Sully rolled her onto her back and loosened the front of her nightgown. Then he plied tender kisses across her shoulders and neck. She held the sides of his face and pulled him closer. Then repositioning her body, she invited his further advances.

Like two halves that sought to be joined, they craved to be united. And soon, with passion and growing ardor, their longings were satisfied. They clung to one another until at last their bodies' tempos returned to normal.

"I love you, Sully," she spoke near his ear.

He engulfed her in his arms and spoke low for only her ear:

"O spirit of love, how quick and fresh thou art!"

"Was that Shakespeare?" Michaela draped her leg over his.

"Yep," he massaged her temples.

"That feels good," she closed her eyes. "Sully, do you think that Brian will ever want to see Ethan again?"

"I don't know," he shook his head. "Ethan had a second chance.

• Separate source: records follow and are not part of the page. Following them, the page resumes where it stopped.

/-- SET_FEATURES_TIMESTAMP (R312). -/
def setTimestamp (c : Src) (save : Bool) (ms : Nat) (d : Dev) : Dev :=
  adminGate c (saveGate c save (fun x => adminDone c .success 0 [] (timestampSet ms x))) d

/-- GET_FEATURES_TIMESTAMP: milliseconds and origin (R312). -/
def getTimestamp (c : Src) (d : Dev) : Dev :=
  adminGate c (fun x => let t := timestampGet x; adminDone c .success 0 [t.1, t.2] x) d

/-- SET_FEATURES_ZONE_RESET_MODE: vendor feature 0xC0, persistent, on zoned namespaces only (R109). -/
def setZoneReset (c : Src) (nsid : Nat) (save secure : Bool) (d : Dev) : Dev :=
  adminGate c (saveGate c save (fun x =>
    match nsGet x nsid with
    | none => adminDone c .invalidNamespace 0 [] x
    | some n =>
      if !n.zoned then adminDone c .invalidField 0 [] x
      else
        let x1 := { x with ten := { x.ten with namespaces := tabPut x.ten.namespaces nsid { n with secureMode := secure } } }
        adminDone c .success 0 [] (sjPut 0x20 0xC0 (leBytes 4 nsid ++ leBytes 4 (if secure then 1 else 0)) x1))) d

/-- SET_FEATURES_FDP: before any namespace exists; else Command Sequence Error (R96). -/
def setFdp (c : Src) (on save : Bool) (d : Dev) : Dev :=
  adminGate c (saveGate c save (fun x =>
    if !x.ten.namespaces.isEmpty then adminDone c .commandSequence 0 [] x
    else adminDone c .success 0 [] (featureSave save 0x1D 0 [if on then 1#8 else 0#8] { x with host := { x.host with fdp := on } }))) d

/-- SET_FEATURES_POWER_STATE: PS0 to PS2; the pacer's effective limit follows (R60, Table 2.6). -/
def setPower (c : Src) (ps : Nat) (save : Bool) (d : Dev) : Dev :=
  adminGate c (saveGate c save (fun x =>
    if 2 < ps then adminDone c .invalidField 0 [] x
    else
      let x1 := ctrlPut x c.port c.fn { ctrlGet x c.port c.fn with ps := ps }
      adminDone c .success 0 [] (featureSave save 2 0 [BitVec.ofNat 8 ps] (hwMod (fun h => md h R.FCH_PACE_EFF (fun w => putFld w 0 2 ps)) x1)))) d

/-- SET_FEATURES_TEMPERATURE_THRESHOLD: the over- or under-temperature threshold of a sensor in kelvin, 0 the composite (R474). -/
def setTempThreshold (c : Src) (under : Bool) (sensor k : Nat) (save : Bool) (d : Dev) : Dev :=
  adminGate c (saveGate c save (fun x =>
    if sensor ≠ 0 then adminDone c .invalidField 0 [] x
    else
      let x1 := therm (fun t => if under then { t with threshUnder := tabPut t.threshUnder 0 (k % 65536) }
        else { t with threshOver := tabPut t.threshOver 0 (k % 65536) }) x
      let v := leBytes 2 (tabGetD x1.therm.threshOver 0 (overDefault x1)) ++ leBytes 2 (tabGetD x1.therm.threshUnder 0 0)
      adminDone c .success 0 [] (thresholdCheck (featureSave save 4 0 v x1)))) d

/-- HMB_MAP_REBUILD_DONE on a port (R301). -/
def hmbDone (p : Nat) (d : Dev) : Dev := if portPresent d p then hmbRebuilt p d else d

/-- Flexible resources of a port's pool: queue pairs, and vectors in the same number (R54). -/
def flexPool (d : Dev) : Nat := if dual d then 1984 else 4032

/-- VIRTUALIZATION_MANAGEMENT: at most 64 queue pairs and 65 vectors for a VF, within the port's pool; resources change while the VF is
offline, and it comes online only with queues and vectors (R54; the sequence is the NVMe specifications'). -/
def virtManage (c : Src) (vf : Nat) (a : VirtAct) (d : Dev) : Dev :=
  adminGate c (fun x =>
    let v := ctrlGet x c.port vf
    let used := fun (g : Ctrl → Nat) => ((x.host.ctrls.filter (fun q => decide (q.1 / 64 = c.port) && decide (q.1 % 64 ≠ 0)
      && decide (q.1 % 64 ≠ vf))).map (fun q => g q.2)).sum
    let ok := fun (n : Nat) (w : Ctrl) (y : Dev) => adminDone c .success n [] (hostIrq c.port 14 (ctrlPut y c.port vf w))
    if c.fn ≠ 0 ∨ vf = 0 ∨ 63 < vf then adminDone c .invalidField 0 [] x
    else match a with
      | .assignQueues n =>
        if v.online || decide (64 < n) || decide (flexPool x < used (fun q => q.vq) + n) then adminDone c .invalidField 0 [] x
        else ok n { v with vq := n } x
      | .assignVectors n =>
        if v.online || decide (65 < n) then adminDone c .invalidField 0 [] x else ok n { v with vi := n } x
      | .offline =>
        let y := ctrlReset c.port vf x
        ok 0 { ctrlGet y c.port vf with online := false } y
      | .online =>
        if v.vq = 0 ∨ v.vi = 0 then adminDone c .invalidField 0 [] x else ok 0 { v with online := true } x) d

/-! Abort and asynchronous events. -/

/-- NVME_ABORT: a command not admitted, or admitted and not dispatched, is removed and completes with Command Abort Requested; a
dispatched one runs on and DW0 bit 0 says "not aborted" (R61, R124). A Read that the HERDER held or had admitted is counted (R140). -/
def nvmeAbort (c : Src) (sq cid : Nat) (d : Dev) : Dev :=
  adminGate c (fun x =>
    let qk := queueKey c.port c.fn sq
    let mine : Nat × QCmd → Bool := fun q => decide (q.1 = qk) && decide (q.2.cmd.cid = cid)
    let gone := fun (y : Dev) => adminDone c .success 0 [] (cqPost c.port c.fn sq cid .abortRequested 0 0 [] y)
    match (tabGetD x.host.queues qk []).find? (fun q => decide (q.cmd.cid = cid)) with
    | some q =>
      let y := if q.cmd.op = .read then readStats (opNew x qk (fnKennel x c.port c.fn) q) 0 false x else x
      gone { y with host := { y.host with
        queues := tabMod y.host.queues qk [] (fun l => l.filter (fun q => decide (q.cmd.cid ≠ cid))) } }
    | none =>
      if x.host.unfetched.any mine then gone { x with host := { x.host with unfetched := x.host.unfetched.filter (fun q => !mine q) } }
      else match x.host.ops.find? (fun q => decide (q.2.port = c.port) && decide (q.2.fn = c.fn) && decide (q.2.sq = sq)
          && decide (q.2.cmd.cid = cid)) with
        | some q =>
          if q.2.dispatched then adminDone c .success 1 [] x
          else gone (opDiscard q.1 (if q.2.cmd.op = .read then readStats q.2 0 false x else x))
        | none => adminDone c .success 1 [] x) d

/-- ASYNCHRONOUS_EVENT_REQUEST: up to 16 outstanding; an event that waits completes it at once (R59, Table 2.6). -/
def aer (c : Src) (d : Dev) : Dev :=
  adminGate c (fun x =>
    let k := ctrlGet x c.port c.fn
    match k.events with
    | e :: rest => adminDone c .success e [] (ctrlPut x c.port c.fn { k with events := rest })
    | [] => if 16 ≤ k.aers.length then adminDone c .aerLimit 0 [] x
      else ctrlPut x c.port c.fn { k with aers := k.aers ++ [c.cid] }) d

/-! Reservations, on admitted commands (R59, R121, Table 14.9; actions and types as the NVMe specifications give them). -/

/-- A namespace's registrants replaced, each registrant in its own settings record. -/
def resvPut (nsid : Nat) (n : Ns) (rs : List Registrant) (d : Dev) : Dev :=
  let d1 := { d with ten := { d.ten with namespaces := tabPut d.ten.namespaces nsid { n with registrants := rs } } }
  let pay := fun (r : Registrant) => leBytes 16 r.hostId ++ leBytes 8 r.key
    ++ leBytes 1 ((if r.holder then 1 else 0) + 2 * r.rtype + (if r.ptpl then 32 else 0))
  (List.range (max n.registrants.length rs.length)).foldl (fun x i =>
    match rs[i]? with
    | some r => sjPut 0x21 ((nsid - 1) * 64 + i) (pay r) x
    | none => sjDelete 0x21 ((nsid - 1) * 64 + i) x) d1

/-- A reservation command completes on its I/O queue. -/
def resvDone (tag : Nat) (st : NvStat) (data : List Nat) (d : Dev) : Dev := opEnd tag st 0 0 data d

/-- The admitted reservation command that a row names, with its tag (R59, R121). -/
def resvFind (c : Src) (sq nsid : Nat) (a : ResvAct) (d : Dev) : Option (Nat × Op) :=
  d.host.ops.find? (fun q => decide (q.2.port = c.port ∧ q.2.fn = c.fn ∧ q.2.sq = sq ∧ q.2.cmd.cid = c.cid ∧ q.2.cmd.nsid = nsid
    ∧ q.2.cmd.op = .resv a))

/-- Running an admitted reservation command on its namespace: firmware executes it (R59, R121). -/
def resvRun (c : Src) (sq nsid : Nat) (a : ResvAct) (f : Nat → Op → Ns → Dev → Dev) (d : Dev) : Dev :=
  match resvFind c sq nsid a d with
  | none => d
  | some (tag, o) => match nsGet d nsid with
    | some n => f tag o n d
    | none => resvDone tag .invalidNamespace [] d

/-- The registration of a host. -/
def resvMine (n : Ns) (host : Nat) : Option Registrant := n.registrants.find? (fun r => decide (r.hostId = host))
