/-- GET_CERTIFICATE: a portion of the slot-0 chain. -/
def spdmGetCertificate (via : Via) (slot off len : Nat) (d : Dev) : Dev :=
  spdmServe via (spdmFrom 3 (fun x =>
    if slot ≠ 0 ∨ certLen x < off then (spdmErr x 1, x)
    else
      let n := min len (certLen x - off)
      (spdmMsg x 0x02 0 0 (leBytes 2 n ++ leBytes 2 (certLen x - off - n) ++ certBytes x off n), x))) d

/-- A response that is signed needs random data: the request is served while the DRBG generates and waits otherwise, its way being open and
its connection state reached (R380). -/
def spdmSignedServe (h : RndHeld) (via : Via) (f : Dev → List Byte × Dev) (d : Dev) : Dev :=
  let open_ := match via with
    | .mctp => d.mgmt.ready && fwReady d && d.mgmt.rx.isNone
    | .host c => adminUp c d
  if open_ && decide (3 ≤ d.sec.spdmState) && d.sec.attestKey then rndGate h (spdmServe via (spdmFrom 3 f)) d
  else spdmServe via (spdmFrom 3 f) d

/-- A signed response: the message and the attestation key's signature over the nonce and it; with the key erased, ERROR Unspecified. -/
def spdmSigned (d : Dev) (nonce : List Byte) (msg : List Byte) : List Byte :=
  if d.sec.attestKey then msg ++ leBytes 96 (Config.attestSign (nonce ++ msg)).toNat else spdmErr d 5

/-- CHALLENGE on slot 0: a response signed with the device attestation key. -/
def spdmChallenge (via : Via) (slot : Nat) (nonce : List Byte) (d : Dev) : Dev :=
  if slot ≠ 0 then spdmServe via (spdmFrom 3 (fun x => (spdmErr x 1, x))) d
  else spdmSignedServe (.spdmChallenge via slot nonce) via (fun x => (spdmSigned x nonce (spdmMsg x 0x03 0 1 (certDigest x)), x)) d

/-- The content of a measurement (Table 12.6). -/
def measurement (d : Dev) (i : Nat) : List Byte :=
  let taken := leBytes 48 (tabGetD d.sec.measures i 0#384).toNat
  match i with
  | 2 => taken ++ leBytes 4 d.sj.writer ++ leBytes 1 d.boot.image
  | 4 => leBytes 4 (idPart d.fuse).toNat ++ leBytes 4 (idCap0 d.fuse).toNat ++ leBytes 4 (idCap1 d.fuse).toNat
      ++ leBytes 2 d.fuse.revoked.toNat ++ leBytes 1 (if hasCrypto d.fuse then d.fuse.epochLeft else 0)
  | 5 => leBytes 1 (bitsOf [d.sec.dbg.unlocked, bit (rd d.hw R.COLLAR_CTRL) 0, bit (rd d.hw R.COLLAR_CTRL) 1])
  | _ => taken

/-- GET_MEASUREMENTS: index 0 asks for their number, 0xFF for all. -/
def spdmGetMeasurements (via : Via) (i : Nat) (signed : Bool) (nonce : List Byte) (d : Dev) : Dev :=
  let f := fun (x : Dev) =>
    let reply := fun (p1 : Nat) (bs : List Byte) =>
      let m := spdmMsg x 0x60 p1 0 bs
      (if signed then spdmSigned x nonce m else m, x)
    if i = 0 then reply 5 []
    else if i = 0xFF then reply 0 ((List.range 5).map (fun k => leBytes 1 (k + 1) ++ measurement x (k + 1))).flatten
    else if i ≤ 5 then reply 0 (leBytes 1 i ++ measurement x i)
    else (spdmErr x 1, x)
  if signed && (decide (i ≤ 5) || decide (i = 0xFF)) then spdmSignedServe (.spdmMeasurements via i nonce) via f d
  else spdmServe via (spdmFrom 3 f) d

/-! The TAP (R490). -/

/-- The TAP's record changed. -/
def tapMod (f : Jtag → Jtag) (d : Dev) : Dev := { d with jtag := f d.jtag }

/-- An instruction of the TAP that selects the boundary-scan or the bypass register: how the balls are driven and the levels captured. -/
def tapScan (ir : Nat) (extest clamp highz : Bool) (d : Dev) : Dev :=
  tapMod (fun j => { j with ir := ir, extest := extest, clamp := clamp, highz := highz }) d

/-- JTAG_EXTEST: the levels at the balls are captured and the shifted-in cells drive them. -/
def jtagExtest (levels cells : List (Nat × Bool)) (d : Dev) : Dev :=
  tapMod (fun j => { j with scanIn := levels, preload := cells }) (tapScan 0x00 true false false d)

/-- JTAG_IDCODE: 0x489_664B or 0x486_464B below STEP_MAJOR (R490). -/
def idcode (d : Dev) : Nat :=
  d.fuse.stepMajor % 16 * 268435456 + (match d.fuse.variant with | .mx => 0x486464B | _ => 0x489664B)

/-- JTAG_IDCODE: the data register holds IDCODE (R490). -/
def jtagIdcode (d : Dev) : Dev := tapMod (fun j => { j with dr := idcode d }) (tapScan 0x01 false false false d)

/-- JTAG_SAMPLE_PRELOAD: the levels are captured and the cells preloaded; the balls keep their own drivers. -/
def jtagSample (levels cells : List (Nat × Bool)) (d : Dev) : Dev :=
  tapMod (fun j => { j with scanIn := levels, preload := cells }) (tapScan 0x02 false false false d)

/-- JTAG_CLAMP: the preloaded outputs hold and bypass is selected. -/
def jtagClamp (d : Dev) : Dev := tapMod (fun j => { j with dr := 0 }) (tapScan 0x03 false true false d)

/-- JTAG_HIGHZ: the outputs are released and bypass is selected. -/
def jtagHighz (d : Dev) : Dev := tapMod (fun j => { j with dr := 0 }) (tapScan 0x04 false false true d)

/-- JTAG_BYPASS. -/
def jtagBypass (d : Dev) : Dev := tapMod (fun j => { j with dr := 0 }) (tapScan 0x3F false false false d)

/-- A capture at DBG_CHAL draws its challenge (R491). -/
def captureDraw (d : Dev) : Dev :=
  let q := drbgDraw d.sec
  let ch := BitVec.ofNat 512 (leNat (chalBytes d q.1))
  tapMod (fun j => { j with dr := ch.toNat }) { d with sec := { q.2 with dbg := { q.2.dbg with jtagChal := some ch } } }

/-- DBG_CHAL: a capture draws a new challenge, once the DRBG generates (R380, R491). -/
def jtagChallenge (d : Dev) : Dev := rndGate .capture captureDraw (tapScan 0x10 false false false d)

/-- A JTAG response's verify starts: ROLE 3, with the key of the key area (R491). -/
def jtagVerify (chal : Option (BitVec 512)) (resp : BitVec 768) (d : Dev) : Dev :=
  let sig := (leBytes 96 resp.toNat).reverse
  let st := match chal with | some c => debugVerify d c sig | none => .reject
  { d with hw := md d.hw R.SIGV_STAT (fun w => setBit w 31)
           sec := { d.sec with verify := some { result := st, reason := 0, jtag := true } } }

/-- DBG_RESP: an update spends the challenge and runs one verify, after any verify already running; with attempts locked nothing is
verified (R73, R491). -/
def jtagResponse (resp : BitVec 768) (d : Dev) : Dev :=
  let d0 := tapScan 0x11 false false false d
  if debugLocked d0 then d0
  else
    let chal := d0.sec.dbg.jtagChal
    let d1 := { d0 with sec := { d0.sec with dbg := { d0.sec.dbg with jtagChal := none } } }
    if d1.sec.verify.isSome then tapMod (fun j => { j with resp := some (chal, resp) }) d1 else jtagVerify chal resp d1

/-- SIGV_VERIFY_DONE: the running verify ends; a JTAG response's result unlocks or counts, and one that waited starts (R381, R491). -/
def verifyDone (d : Dev) : Dev :=
  match d.sec.verify with
  | none => d
  | some v =>
    let d1 := if v.jtag then
        let h1 := md d.hw R.SIGV_STAT (fun o => (o &&& 0x40000000#32) ||| BitVec.ofNat 32 (v.result.code * 16777216))
        debugResult 1 v.result { d with hw := irq h1 irqSigv 0, sec := { d.sec with verify := none } }
      else sigvDone d
    match d1.jtag.resp with
    | some (c, r) => jtagVerify c r (tapMod (fun j => { j with resp := none }) d1)
    | none => d1

/-- DBG_STAT: unlocked, verify busy, failures (Table 16.5). -/
def jtagStat (d : Dev) : Dev :=
  let busy := (match d.sec.verify with | some v => v.jtag | none => false) || d.jtag.resp.isSome
  let v := bitsOf [d.sec.dbg.unlocked, busy] + 4 * min 3 d.sec.dbg.failures
  tapMod (fun j => { j with dr := v }) (tapScan 0x12 false false false d)

/-- DMI: while debug is locked it reads 0 and ignores writes; unlocked, a write is taken and a read returns what the core debug module
shows, which the spec does not give: a free value (R491, log entry 40). -/
def jtagDmi (addr : Nat) (write : Bool) (v : Word) (d : Dev) : Dev :=
  let d0 := tapScan 0x13 false false false d
  if !d.sec.dbg.unlocked then tapMod (fun j => { j with dr := 0 }) d0
  else if write then tapMod (fun j => { j with dm := tabPut j.dm addr v, dr := v.toNat }) d0
  else hwMod spend (tapMod (fun j => { j with dr := Config.freeNat d.hw.free % 4294967296 }) d0)

/-! A reseed of the DRBG, at which what waited for it goes on (R380). -/

/-- A command that waited for the DRBG. -/
def rndRun (h : RndHeld) (d : Dev) : Dev :=
  match h with
  | .challenge c => debugChallenge c d
  | .capture => rndGate .capture captureDraw d
  | .spdmChallenge via slot nonce => spdmChallenge via slot nonce d
  | .spdmMeasurements via i nonce => spdmGetMeasurements via i true nonce d
  | .create c zoned nsze width kpio handles => nsCreate c zoned nsze width kpio handles d
  | .format c nsid => formatNvm c nsid 2 d
  | .sanitize c => sanitizeCrypto c d

/-- DRBG_RESEED: after the vault's commands, the others that waited run in their order. -/
def drbgDue (healthy : Bool) (d : Dev) : Dev :=
  let d1 := reseed healthy d
  if healthy then d1.host.rndHeld.foldl (fun x h => rndRun h x) { d1 with host := { d1.host with rndHeld := [] } } else d1

/-! The event recorder's registers (R481, R492). -/

/-- EVREC_PRSP after a post (Table 16.13). -/
def prspOf (o : PostOut) : Word :=
  match o with
  | .range => 0x20000000#32 | .dropped => 0x42000000#32 | .suppressed => 0x04000000#32 | .stored => 0#32

/-- EVENT_POST: a post by a unit (SOURCE 0x100 + slot), the boot ROM (0x200) or a master, whose response register takes the outcome. -/
def eventPost (source code sev : Nat) (cont : Bool) (a0 a1 a2 : Word) (d : Dev) : Dev :=
  let r := evPost d.hw source code sev cont a0 a1 a2
  { d with hw := if source < 128 then mwr r.2 R.EVREC_PRSP source (prspOf r.1) else r.2 }

/-- A master's write of EVREC_POST completes its item (R347, R348, R481). -/
def postWrite (m : Nat) (v : Word) (d : Dev) : Status × Dev :=
  match itemComplete d.hw 6 m with
  | (none, h) => (.flushed, { d with hw := h })
  | (some x, h) =>
    (.ok, eventPost m (fld v 23 9) (fld v 20 3) (bit v 19) (itemArg x 0x20) (itemArg x 0x24) (itemArg x 0x28) { d with hw := h })

/-- A write of EVREC_CTRL: its RW bits, then CLEAR, then FLUSH (Tables 16.3, 16.7). -/
def evrecCtrlWrite (v : Word) (d : Dev) : Dev :=
  let h1 := md d.hw R.EVREC_CTRL (fun w => rwWrite 0x7701#32 w v)
  let h2 := if bit v 2 then evClear h1 else h1
  { d with hw := if bit v 1 then evFlush h2 else h2 }

/-- The code that EVREC_RL_SEL selects. -/
def rlSel (d : Dev) : Nat := fld (rd d.hw R.EVREC_RL_SEL) 0 9

/-- EVREC_RL_WRITE: rate and burst of the selected code (R482). -/
def rlWrite (v : Word) (d : Dev) : Dev := hwMod (rateSet (rlSel d) (fld v 0 16) (fld v 16 16)) d

/-- EVREC_RL (Table 16.14). -/
def evRl (d : Dev) : Word := let b := tabGetD d.hw.ev.buckets (rlSel d) Bucket.init; BitVec.ofNat 32 (b.burst * 65536 + b.rate)

/-- EVREC_RL_SUPP (Table 16.14). -/
def evSupp (d : Dev) : Word := BitVec.ofNat 32 (tabGetD d.hw.ev.buckets (rlSel d) Bucket.init).supp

Most folks never get one."

"We did," she smiled.

"We did?" he raised an eyebrow.

"Yes," she turned onto her side to view his face fully. "After your fall from the cliff."

"An' after our children's fall," he pondered it. "I reckon I can't understand how a father acts like Ethan does."

"That's because he doesn't know the meaning of the word father," she kissed him. "You do."

"You make it easier," he smiled. "You teach me the meanin' of lots o' words."

"Such as?" she chuckled.

At that, Sully raised the sheet over their heads and began to recite several words.